Powder particle size and surface modification effects on aluminum-filled lattice structures in additive manufacturing of energetic materials

The incorporation of metallic fillers into photocurable resins offers a promising route for the fabrication of advanced energetic materials by Digital Light Processing (DLP). This study investigates the printability and compressive performance of triply periodic minimal surface (TPMS) lattice structures manufactured with micron-sized aluminum filled resins with 20 wt% loading (9.9 vol.%). Two micron-sized aluminum powders with distinct particle size distributions were evaluated to assess their influence on suspension stability, curing behavior and mechanical performance.

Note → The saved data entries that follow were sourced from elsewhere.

-- ==== Sys2Proof/Syntax.lean ====
section
/-! DEFINITION. The instructions: one constructor per row of spec/opcode_table.json, and the ways a command word can spell none. -/

namespace Sys2Proof

/-- The rows of the opcode table (R76, R77), in the table's order. A Bool argument is the command bit of the
letter its row shows: `k` is p_mk, `b` is p_b0, `p` is p_pl, `m` is mk (R27). -/
inductive Instr where
  /-- HDR1, `00000000`. -/
  | hdr1
  /-- HDR2, `00000001`, the whole operation. -/
  | hdr2
  /-- HDR2.L16, `00000001` with a_len = 2. -/
  | hdr2L16
  /-- HDR2.K, `00000001` with a_len = 4. -/
  | hdr2K
  /-- HDR2.L16K, `00000001` with a_len = 6. -/
  | hdr2L16K
  /-- HDR2.L31, `00000001` with a_len = 8. -/
  | hdr2L31
  /-- HDR2.L31K, `00000001` with a_len = 12. -/
  | hdr2L31K
  /-- HDR2.BAD, `00000001` with any other a_len. -/
  | hdr2Bad
  /-- XMASK, `00000010`. -/
  | xmask
  /-- BUILD, `00kbpm11`, the whole operation. -/
  | build (k b p m : Bool)
  /-- BUILD.S, `00111m11` with a_len at most 125. -/
  | buildS (m : Bool)
  /-- BUILD.M, `00111m11` with a_len from 126 to 65534. -/
  | buildM (m : Bool)
  /-- BUILD.L, `00111m11` with a_len at least 65535. -/
  | buildL (m : Bool)
  /-- BUILD.ERR, its row `000bpm11`: the mask-flag argument is missing. -/
  | buildErrMk (b p m : Bool)
  /-- BUILD.ERR, its row `00k0pm11`: the opcode-byte argument is missing. -/
  | buildErrB0 (k p m : Bool)
  /-- BUILD.ERR, its row `00kb0m11`: the payload argument is missing. -/
  | buildErrPl (k b m : Bool)
  /-- WIRE.BYTE0, `frrroooo`: the layout of header byte 0 (R61); not a command. -/
  | wireByte0 (f : Bool) (r : BitVec 3) (o : BitVec 4)
  /-- WIRE.BYTE1, `mlllllll`: the layout of header byte 1 (R62); not a command. -/
  | wireByte1 (m : Bool) (l : BitVec 7)
deriving DecidableEq, Repr

/-- The two ways a command word spells no operation (R80). -/
inductive DecodeError where
  /-- CMD[7:6] is not 0. -/
  | reservedBits
  /-- CMD[5:2] is not 0 although op is not BUILD's. -/
  | buildBitsOutsideBuild
deriving DecidableEq, Repr

end Sys2Proof
end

Formulations were characterized through sedimentation over time, working curve analysis and filler content via density measurements and thermogravimetric analysis. Results indicate that suspension homogeneity is significantly improved via powder surface modification and optimized dispersant concentration. Broader particle size distribution promoted enhanced particle packing and reduced light scattering, resulting in increased curing depth with respect to the finer formulation. Compression testing (ASTM D695) revealed significant improvements in mechanical properties across all TPMS configurations. In particular, the Gyroid lattice exhibited a 30% increase in yield strength and a 10% increase in ductility with respect to the unfilled baseline. These findings confirm the suitability of aluminum loaded resins for high resolution DLP printing of functional lattice structures and emphasize the critical role of powder formulation in governing both print fidelity and mechanical response.